Where the line containing "(if recOrder r then gather" appears, end your copy; everything from the first line of the records below up to and including it must be reproduced exactly.
+++++
/-! ### Records (R187 to R189) -/

def recBase (r : Nat) : Nat := bitsN r 0 64
def recLd (r : Nat) : Nat := bitsN r 96 32
def recRows (r : Nat) : Nat := bitsN r 128 16
def recCols (r : Nat) : Nat := bitsN r 144 16
def recGpat (r : Nat) : Nat := bitsN r 160 4
def recOrder (r : Nat) : Bool := r.testBit 164

/-- A record is valid (R187); `gather`: it may have ORDER = 1. -/
def recOk (gather : Bool) (r : Nat) : Bool :=
  r / 2 ^ 165 == 0 && recRows r != 0 && recCols r != 0 && recBase r % 64 == 0 &&
    (if recOrder r then gather && recRows r ≤ recLd r else recGpat r == 0 && recCols r ≤ recLd r)

/-- Resolve a record (R188): the cached copy, or memory; what it holds and the state after, or what the read met. -/
def resolveRec (s : State) (addr : Nat) : Except Xl Nat × State :=
  let b := s.cb
  let put (s : State) (rest : List CachedRec) (x : CachedRec) : State :=
    s.modQuad s.cq (fun q => { q with records := (x :: rest).take 64 })
  let rs := (s.quad s.cq).records
  let other := rs.filter (fun x => !(x.ctx == b.ctx && x.addr == addr))
  match rs.find? (fun x => x.ctx == b.ctx && x.addr == addr) with
  | some x => (.ok x.data, put s other x)
  | none =>
    if addr % 64 ≠ 0 then (.error (.bad cMISALIGNED), s)
    else
      match engCheck s b.agent false addr 192 with
      | .ok _ =>
        let data := leNat 192 (engBytes s b.agent addr 192)
        (.ok data, put (tlbFill s b.agent addr) other ⟨b.ctx, addr, data⟩)
      | x => (.error x, s)

/-- Whether a record that the cache lacks lies in poisoned memory. -/
def recPoison (s : State) (addr : Nat) : List Nat :=
  let b := s.cb
  if (s.quad s.cq).records.any (fun x => x.ctx == b.ctx && x.addr == addr) then []
  else
    let ks := accessKeys s b.agent false addr 192
    if anyPoison s ks then ks else []

/-- Resolve the records of a posting instruction, in order, and go on with them. Memory causes are recorded in every
lane of A; of two records' causes the one that ranks higher (R192, spec/13 R270). -/
def withRecs (s : State) (addrs : List Nat) (k : State → List Nat → Out) : Out :=
  let bads := addrs.filterMap (fun a => match (resolveRec s a).1 with | .error x => some x | .ok _ => none)
  match bads with
  | [] =>
    let pk := addrs.flatMap (recPoison s)
    if !pk.isEmpty then .next (memError s s.cb.launch pk)
    else
      let s' := addrs.foldl (fun s a => (resolveRec s a).2) s
      k s' (addrs.map (fun a => match (resolveRec s a).1 with | .ok r => r | .error _ => 0))
  | x :: xs =>
    match xs.foldl Xl.join x with
    | .bad c => trapActive s c
    | _ => .next (pageError s s.cb.ctx)

/-- rfence (R189): every earlier access has been performed in this model (log entry 5). -/
def dropRecs (s : State) (qs : Option Nat) (p : CachedRec → Bool) : State :=
  { s with quads := s.quads.map (fun e =>
    if qs.isNone || qs == some e.1 then (e.1, { e.2 with records := e.2.records.filter (fun x => !p x) }) else e) }

def execRfenceQdAddr (a : SReg) (s : State) : Out :=
  .next (finishS (dropRecs s (some s.cq) (fun x => x.ctx == s.cb.ctx && x.addr == (s.cb.s a).toNat)) id)
def execRfenceQd (s : State) : Out := .next (finishS (dropRecs s (some s.cq) (fun x => x.ctx == s.cb.ctx)) id)
def execRfenceDvAddr (a : SReg) (s : State) : Out :=
  .next (finishS (dropRecs s none (fun x => x.ctx == s.cb.ctx && x.addr == (s.cb.s a).toNat)) id)
def execRfenceDv (s : State) : Out := .next (finishS (dropRecs s none (fun x => x.ctx == s.cb.ctx)) id)

/-! ### The operation word (R190) -/

def opCt (w : W64) : Nat := bitsN w.toNat 0 6
def opAtile (w : W64) : Nat := bitsN w.toNat 6 6
def opClr (w : W64) : Bool := w.getLsbD 12
def opAsrc (w : W64) : Bool := w.getLsbD 13
def opM (w : W64) : Nat := bitsN w.toNat 14 7 + 1
def opN (w : W64) : Nat := bitsN w.toNat 21 7 + 1
def opRow (w : W64) : Nat := bitsN w.toNat 32 8 * 128
def opCol (w : W64) : Nat := bitsN w.toNat 40 8 * 128
def opKorg (w : W64) : Nat := bitsN w.toNat 48 8 * 128
def opK (w : W64) : Nat := (bitsN w.toNat 56 8 + 1) * 128

/-- The follower array of a paired operation, kinds 1 and 2 (R191). -/
def followArray (kind a : Nat) : Option Nat :=
  match kind with
  | 1 => some (a ^^^ 1)
  | 2 => some (a ^^^ 2)
  | _ => none

/-- The arrays and the result tiles of a matrix operation. -/
def mmaArrays (kind : Nat) (w : W64) : List Nat := opCt w / 16 :: (followArray kind (opCt w / 16)).toList
def mmaTiles (kind : Nat) (w : W64) : List Nat := (mmaArrays kind w).map (fun a => a * 16 + opCt w % 16)

/-- The rules of an operation word for mma and its pairs. -/
def mmaWordOk (kind : Nat) (w : W64) : Bool :=
  bitsN w.toNat 28 4 == 0 &&
    (if opAsrc w then
      opRow w == 0 && opKorg w == 0 && opK w == 128 && opAtile w / 16 == opCt w / 16 &&
        !(mmaTiles kind w).contains (opAtile w)
     else opAtile w == 0)

/-- The rules for acc.out: it uses CT, MM1, NM1, ROWBLK and COLBLK alone (R199). -/
def outWordOk (w : W64) : Bool :=
  bitsN w.toNat 28 4 == 0 && opAtile w == 0 && !opClr w && !opAsrc w && bitsN w.toNat 48 16 == 0

/-! ### Elements (R187, R193, R194) -/

def MxEntry.agent (e : MxEntry) : Agent := ⟨e.ctx, some e.launch, some e.ptile, false⟩

/-- The floating type of a kind. -/
def kindFmt (kind : Nat) : Fmt := fmtOf (if kind = 0 then .f32 else if kind = 1 then .bf16 else .f16)

/-- Whether an element lies in its view, and its index. -/
def inView (r row col : Nat) : Bool := decide (row < recRows r) && decide (col < recCols r)
def elemIndex (r row col : Nat) : Nat := if recOrder r then col * recLd r + row else row * recLd r + col

/-- The elements of the tensor that a record describes. -/
def recElems (r : Nat) : Nat := (if recOrder r then recCols r else recRows r) * recLd r

/-- The pieces of memory that `planes` planes of an element take, or a floating element: address, bytes. -/
def elemPieces (f : Format) (planes r row col : Nat) : List (Nat × Nat) :=
  let e := elemIndex r row col
  match f.kind with
  | 0 => [((recBase r + 4 * e) % 2 ^ 64, 4)]
  | 3 => (List.range planes).map (fun j => ((recBase r + j * planeBytes (recElems r) + e / 8) % 2 ^ 64, 1))
  | _ => [((recBase r + 2 * e) % 2 ^ 64, 2)]

/-- An element as its bits, or as the integer of the planes read (spec/03 R60). -/
def readElem (s : State) (ag : Agent) (f : Format) (r row col : Nat) : Int :=
  let raw (p : Nat × Nat) : Nat := leNat p.2 (engBytes s ag p.1 p.2)
  match f.kind with
  | 3 =>
    let e := elemIndex r row col
    planeInt f.signed f.pread ((elemPieces f f.pread r row col).foldl (fun acc p =>
      2 * acc + ((raw p).testBit (e % 8)).toNat) 0)
  | _ => (((elemPieces f 0 r row col).map raw).headD 0 : Nat)

/-- The down-converter (R194): bits, or the stored integer I. -/
def downConvert (f : Format) (rm : Rm) (x : W32) : Int :=
  let v := fval (fmtOf .f32) x.toNat
  match f.kind with
  | 0 => (x.toNat : Int)
  | 3 => f.toPlane rm v
  | k => (fround (kindFmt k) rm v : Nat)

/-- An element that the down-converter feeds to an array, read with PREAD planes. -/
def feedElem (f : Format) (rm : Rm) (x : W32) : Int :=
  if f.kind = 3 then downConvert f rm x / ((2 ^ (f.pstore - f.pread) : Nat) : Int) else downConvert f rm x

/-! ### Errors in accumulators (spec/13 R281) -/

/-- The elements with an uncorrectable error among some that are read. -/
def accBad (s : State) (q : Nat) (ks : List Nat) : List Nat := ks.filter (fun k => (s.quad q).bad.contains k)

/-- Their use ends the workgroups that hold their tiles; a tile that none holds is scrubbed. -/
def accError (s : State) (q : Nat) (ks : List Nat) : State :=
  ((ks.map (· / 16384)).eraseDups).foldl (fun s n =>
    match accHolder s q n with
    | some w => wgError s w
    | none => s.modQuad q (fun x => x.clear n)) s

/-! ### One pass (R193, spec/03 R65 to R67) -/

/-- How a pass ends early: the status, its cause, the places of an error it consumed, and a bad page entry. -/
structure MxFail where
  status : Nat
  cause : Cause
  keys : List Nat
  page : Bool
  deriving DecidableEq, Repr

/-- What a piece of memory that a pass reads gives. `gather`: read by the transpose-gather unit (R195). -/
def pieceFail (s : State) (ag : Agent) (gather : Bool) (p : Nat × Nat) : Option MxFail :=
  match engCheck s ag false p.1 p.2 with
  | .bad c => some ⟨0x10, c, [], false⟩
  | .poisoned => some ⟨0x20, 0, [], true⟩
  | .ok _ =>
    let ks := accessKeys s ag false p.1 p.2
    if gather && ks.any (fun k => typeOf k != .hbm) then some ⟨2, cGATHER_FAULT, [], false⟩
    else if anyPoison s ks then
      (if gather then some ⟨3, cGATHER_FAULT, [], false⟩ else some ⟨0x20, 0, ks, false⟩)
    else none

/-- The k steps of a pass, from 0. -/
def passSteps (w : W64) (q : Nat) : List Nat := (List.range 4096).filterMap (fun i =>
  if 4096 * q + i < opK w then some (4096 * q + i) else none)

/-- Whether a stride-pattern entry matches a record (spec/10 R224). -/
def patternFits (s : State) (ctx : Nat) (f : Format) (r : Nat) : Bool :=
  match gpatEntry s (ctx / 16) (recGpat r) with
  | none => false
  | some i =>
    let w := (gpatWord s ctx i).toNat
    let size := if f.kind = 0 then 4 else if f.kind = 3 then 1 else 2
    let code := if f.kind = 0 then 2 else if f.kind = 3 then 0 else 1
    w != 0 && bitsN w 0 32 == recLd r * size && bitsN w 32 2 == code

/-- The first fault of a pass (R195, R200): A before B, each in ascending rows and steps (log entry 39). -/
def passFail (s : State) (e : MxEntry) : Option MxFail :=
  let w := e.op
  let fa := Format.ofNat e.fa.toNat
  let fb := Format.ofNat e.fb.toNat
  let ks := passSteps w e.pass
  let a := if opAsrc w then none else
    ((List.range (opM w)).flatMap (fun i => ks.flatMap (fun k =>
      if inView e.ra (opRow w + i) (opKorg w + k) then elemPieces fa fa.pread e.ra (opRow w + i) (opKorg w + k) else []))
      ).findSome? (pieceFail s e.agent false)
  match a with
  | some x => some x
  | none =>
    if recOrder e.rb && !e.fits then some ⟨1, cGATHER_FAULT, [], false⟩
    else
      (ks.flatMap (fun k => (List.range ((mmaArrays e.kind w).length * 128)).flatMap (fun j =>
        if j % 128 < opN w && inView e.rb (opKorg w + k) (opCol w + j) then
          elemPieces fb fb.pread e.rb (opKorg w + k) (opCol w + j) else []))).findSome?
        (pieceFail s e.agent (recOrder e.rb))

/-- Element a(i, k), none outside its view. -/
def elemA (s : State) (q : Nat) (e : MxEntry) (i k : Nat) : Option Int :=
  let w := e.op
  let f := Format.ofNat e.fa.toNat
  if opAsrc w then some (feedElem f e.rm ((s.quad q).elem (opAtile w) i k))
  else if inView e.ra (opRow w + i) (opKorg w + k) then
    some (readElem s e.agent f e.ra (opRow w + i) (opKorg w + k))
  else none

/-- Element b(k, c) at column j of half h, none outside its view. -/
def elemB (s : State) (e : MxEntry) (h k j : Nat) : Option Int :=
  let w := e.op
  let c := opCol w + 128 * h + j
  if inView e.rb (opKorg w + k) c then
    some (readElem s e.agent (Format.ofNat e.fb.toNat) e.rb (opKorg w + k) c)
  else none

/-- An exact sum of exact products (spec/03 R66). -/
def exactSum (f : Fmt) : List (Int × Int) → FVal
  | [] => .fin true 0 0
  | (a, b) :: rest => faddV .rne (fmulV (fval f a.toNat) (fval f b.toNat)) (exactSum f rest)

/-- An accumulator element after the terms of a pass, given with their k (spec/03 R65 to R67). -/
def combine (fa fb : Format) (old : Nat) (terms : List (Nat × Int × Int)) : Nat :=
  let f32 := fmtOf .f32
  match fa.kind with
  | 0 => terms.foldl (fun acc t => ffmaB f32 .rne t.2.1.toNat t.2.2.toNat acc) old
  | 3 =>
    if terms.isEmpty then old
    else
      let sum := (terms.map (fun t => t.2.1 * t.2.2)).sum
      let exact := fmulV (ofIntV (sum * ((2 ^ (fa.pstore - fa.pread + (fb.pstore - fb.pread)) : Nat) : Int)))
        (fmulV fa.scaleV fb.scaleV)
      faddB f32 .rne old (fround f32 .rne exact)
  | k =>
    (List.range 128).foldl (fun acc g =>
      let ts := terms.filter (fun t => t.1 % 4096 / 32 == g)
      if ts.isEmpty then acc
      else faddB f32 .rne acc (fround f32 .rne (exactSum (kindFmt k) (ts.map (·.2))))) old

/-- The elements that a pass writes: key, value (R193). -/
def passWrites (s : State) (q : Nat) (e : MxEntry) : List (Nat × W32) :=
  let w := e.op
  let fa := Format.ofNat e.fa.toNat
  let fb := Format.ofNat e.fb.toNat
  let ks := passSteps w e.pass
  (List.range (mmaTiles e.kind w).length).flatMap (fun h =>
    let n := ((mmaTiles e.kind w)[h]?).getD 0
    (List.range (opM w)).flatMap (fun i => (List.range (opN w)).filterMap (fun j =>
      let terms := ks.filterMap (fun k =>
        match elemA s q e i k, elemB s e h k j with
        | some a, some b => some (k, a, b)
        | _, _ => none)
      if terms.isEmpty then none
      else some (accKey n i j, w32 (combine fa fb ((s.quad q).elem n i j).toNat terms)))))

/-- The elements that a pass reads: those that it writes, and those of A's tile. -/
def passReads (e : MxEntry) (ws : List (Nat × W32)) : List Nat :=
  ws.map (·.1) ++ (if opAsrc e.op then
    (List.range (opM e.op)).flatMap (fun i => (passSteps e.op e.pass).map (accKey (opAtile e.op) i)) else [])

/-- Write elements; a ±Inf or NaN counts for the overflow flag (spec/03 R71). -/
def putElems (s : State) (q : Nat) (e : MxEntry) (ws : List (Nat × W32)) : State :=
  let s := s.modQuad q (fun x => ws.foldl (fun x w => x.put w.1 w.2) x)
  setOverflow s e.launch e.ctx (ws.any (fun w => (fval (fmtOf .f32) w.2.toNat).special))

/-! ### acc.out (R199) -/

/-- The elements that acc.out writes: row, column, pieces of memory, value. -/
def outElems (s : State) (q : Nat) (e : MxEntry) : List (Nat × List (Nat × Nat) × Int) :=
  let w := e.op
  let f := Format.ofNat e.fa.toNat
  (List.range (opM w)).flatMap (fun i => (List.range (opN w)).filterMap (fun j =>
    let row := opRow w + i
    let col := opCol w + j
    if inView e.ra row col then
      some (elemIndex e.ra row col, elemPieces f f.pstore e.ra row col,
        downConvert f e.rm ((s.quad q).elem (opCt w) i j))
    else none))

/-- Write bytes, but for those whose place cannot be written and those in the granules that `skip` names. -/
def storeSome (s : State) (ag : Agent) (skip : Nat → Bool) (va : Nat) (bs : List Byte) : State :=
  let ks := ((xlBytes s ag true va bs.length).zip bs).filterMap (fun e =>
    match e.1 with
    | .ok k => if skip (granOf k) then none else some (k, e.2)
    | _ => none)
  storeAt (tlbFill s ag va) ag false va (ks.map (·.1)) (ks.map (·.2))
+++++
(Reply):
/-! ### Records (R187 to R189) -/

def recBase (r : Nat) : Nat := bitsN r 0 64
def recLd (r : Nat) : Nat := bitsN r 96 32
def recRows (r : Nat) : Nat := bitsN r 128 16
def recCols (r : Nat) : Nat := bitsN r 144 16
def recGpat (r : Nat) : Nat := bitsN r 160 4
def recOrder (r : Nat) : Bool := r.testBit 164

/-- A record is valid (R187); `gather`: it may have ORDER = 1. -/
def recOk (gather : Bool) (r : Nat) : Bool :=
  r / 2 ^ 165 == 0 && recRows r != 0 && recCols r != 0 && recBase r % 64 == 0 &&
    (if recOrder r then gather && recRows r ≤ recLd r else recGpat r == 0 && recCols r ≤ recLd r)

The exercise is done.